Nearly 3.4 million containers are stuck in queues from Shanghai to Rotterdam, with India’s Nhava Sheva among the worst affected
Container shipping is heading into the peak summer season with almost 11 per cent of the world’s box ship fleet sitting at anchor waiting for a berth, the worst port congestion the industry has recorded in four years, according to consultancy Linerlytica. Roughly 3.4 million teu of vessel capacity is currently tied up in queues across Asia and Europe, a bottleneck severe enough that carriers are preparing another round of rate increases for July even as underlying demand growth remains moderate.
The congestion is most acute in Shanghai, the world’s busiest container port, where strong demand for solar panel exports combined with an early peak season has pushed vessel waiting times to three days and dwell times to three to four days for imports and exports respectively, according to logistics provider NNR Global Logistics. Singapore, the second-busiest port, is reporting “sub-optimal” schedule reliability, while in Taiwan, congestion at the Taipei and Keelung terminals has worsened as exporters rush shipments to beat the expiry of a 10 per cent US tariff deadline on July 24. NNR describes cargo space as “extremely limited,” with vessel waiting times extending to between three and seven days across the region.
India’s ports have not been spared. Ligi Logistics, a Mumbai-based freight forwarder, reported that space availability is becoming increasingly constrained across several of the country’s export corridors, with congestion at Nhava Sheva, India’s largest container port, continuing to worsen amid vessel bunching, rail delays, trucking shortages and yard density pressure. The firm said schedule reliability at the port remains below normal industry standards, forcing exporters to build additional buffers into shipment planning, while carriers are increasingly issuing spot quotations with short validity periods to manage the volatility.

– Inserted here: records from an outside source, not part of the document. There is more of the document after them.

/-- One change that work inside the part makes to a programme record. Index `true` admits the changes of a mapping step
(R63) as well; only there can a TIME_RANGE be reported (R7). -/
inductive Programme.Change : Bool → Programme → Programme → Prop
  | latch (m : Bool) (k : LatchKind) (pr : Programme) : Change m pr (Programme.latch k pr)
  | closed (m : Bool) (n : BitVec 32) (pr : Programme) :
      Change m pr (Programme.latch .segment
        { pr with stats := { pr.stats with segmentsClosed := pr.stats.segmentsClosed + n } })
  | stream (m : Bool) (pr : Programme) (st : Stream) (r r' : StreamRecord) (h : pr.stream st = some r)
      (ended : r.ended = true → r'.ended = true) (piece : r'.piece = r.piece) (uPrev : r'.uPrev = r.uPrev)
      (durPrev : r'.durPrev = r.durPrev) (anchor : r'.anchor = r.anchor) (position : r'.position = r.position) :
      Change m pr (pr.setStream st r')
  | complete (m : Bool) (pr : Programme) (h : pr.state = .draining) :
      Change m pr (Programme.latch .state { pr with state := .complete })
  | prune (m : Bool) (pr : Programme) (rs : List RevRecord) (h : rs.Sublist pr.revisions) :
      Change m pr { pr with revisions := rs }
  | countError (m : Bool) (c : ErrorClass) (pr : Programme) : Change m pr (pr.countError c)
  | report (m : Bool) (r : ErrorRecord) (pr : Programme) (h : m = false → r.code ≠ .timeRange) :
      Change m pr (pr.reportIfEnabled r)
  | decisionPass (m : Bool) (pr : Programme) : Change m pr pr.decisionPass
  | force (m : Bool) (pr : Programme) (g : Nat) (h : ∀ f, pr.cutter.forced = some f → f < g) :
      Change m pr (Programme.raiseHorizon (Programme.latch .forced
        { pr with cutter := { pr.cutter with forced := some g } }))
  | raise (m : Bool) (pr : Programme) : Change m pr pr.raiseHorizon
  | reach (m : Bool) (z : Nat) (pr : Programme) :
      Change m pr { pr with cutter := { pr.cutter with reach := Max.max pr.cutter.reach z } }
  | detect (m : Bool) (idx : Option (BitVec 16)) (x : Nat) (pr : Programme) : Change m pr (pr.detect idx x).2
  | candidate (m : Bool) (pr : Programme) :
      Change m pr { pr with cutter := { pr.cutter with candidate := none } }
  | openPiece (n : Nat) (pr : Programme) (h : pr.pieces.length < pieceRecords) : Change true pr (pr.openPiece n)
  | setOrigin (k : Nat) (o : Option Int) (pr : Programme) : Change true pr (pr.setOrigin k o)
  | keep (st : Stream) (r : StreamRecord) (u : MappedUnit) (d : Nat) (pr : Programme) (h : pr.stream st = some r) :
      Change true pr (pr.keep st r u d)
  | countLimit (l : Limit) (pr : Programme) : Change true pr (countLimit l pr)

/-- Any number of such changes, one after another. -/
inductive Programme.Runs (m : Bool) : Programme → Programme → Prop
  | refl (pr : Programme) : Runs m pr pr
  | tail {a b c : Programme} (h : Runs m a b) (k : Programme.Change m b c) : Runs m a c

theorem Programme.Change.runs {m : Bool} {a b : Programme} (h : Programme.Change m a b) : Programme.Runs m a b :=
  .tail (.refl a) h

theorem Programme.Runs.trans {m : Bool} {a b c : Programme} (h : Programme.Runs m a b) (k : Programme.Runs m b c) :
    Programme.Runs m a c := by
  induction k with
  | refl => exact h
  | tail _ k2 ih => exact .tail ih k2

/-- A reflexive and transitive relation that every primitive change satisfies holds across any run of them. -/
theorem Programme.Runs.lift {m : Bool} {R : Programme → Programme → Prop} (hr : ∀ a, R a a)
    (ht : ∀ a b c, R a b → R b c → R a c) (hc : ∀ a b, Programme.Change m a b → R a b) {a b : Programme}
    (h : Programme.Runs m a b) : R a b := by
  induction h with
  | refl => exact hr _
  | tail _ k ih => exact ht _ _ _ ih (hc _ _ k)

theorem Programme.Change.toMapping {m : Bool} {a b : Programme} (h : Programme.Change m a b) :
    Programme.Change true a b := by
  cases h <;> constructor <;> first | assumption | exact fun h => absurd h (by decide)

theorem Programme.Runs.toMapping {m : Bool} {a b : Programme} (h : Programme.Runs m a b) : Programme.Runs true a b := by
  induction h with
  | refl => exact .refl _
  | tail _ k ih => exact .tail ih k.toMapping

In Europe, Antwerp is still working through an accumulated backlog of vessels and boxes, while Hamburg faces separate infrastructure constraints: the Kohlbrand Bridge bottleneck is affecting hinterland transportation, and rail access to the Altenwerder Container Terminal remains suspended. A heatwave in Rotterdam has compounded matters, triggering temporary terminal stoppages and productivity losses expected to cause further short-term delays and schedule disruptions.
Compounding the congestion, Maersk’s decision to downsize its NE3/AE3 Asia-North Europe service by 5,000 teu of weekly capacity has tightened an already strained trade lane. Linerlytica noted that capacity through July could be squeezed further by ad hoc blank sailings, even as carriers publicly commit to running full schedules for the month. The Shanghai Containerised Freight Index’s Shanghai-North Europe component rose 3 per cent week-on-week to $3,158 per teu in early July, part of what Linerlytica called the strongest rate ascent since the Red Sea diversions began at the end of 2023, with carriers now targeting increases as high as $5,000 per 40-foot container on some routes.
For Indian exporters, the combination of Nhava Sheva congestion, tight vessel space and looming rate hikes creates a difficult planning environment heading into the second half of the year, particularly for sectors such as textiles, engineering goods and pharmaceuticals that depend on predictable transit schedules to Europe and the US. Industry bodies have called for faster rail evacuation and expanded yard capacity at India’s major gateway ports as a partial offset, though most logistics providers expect the current congestion cycle to persist through the peak season before easing toward the final quarter of the year.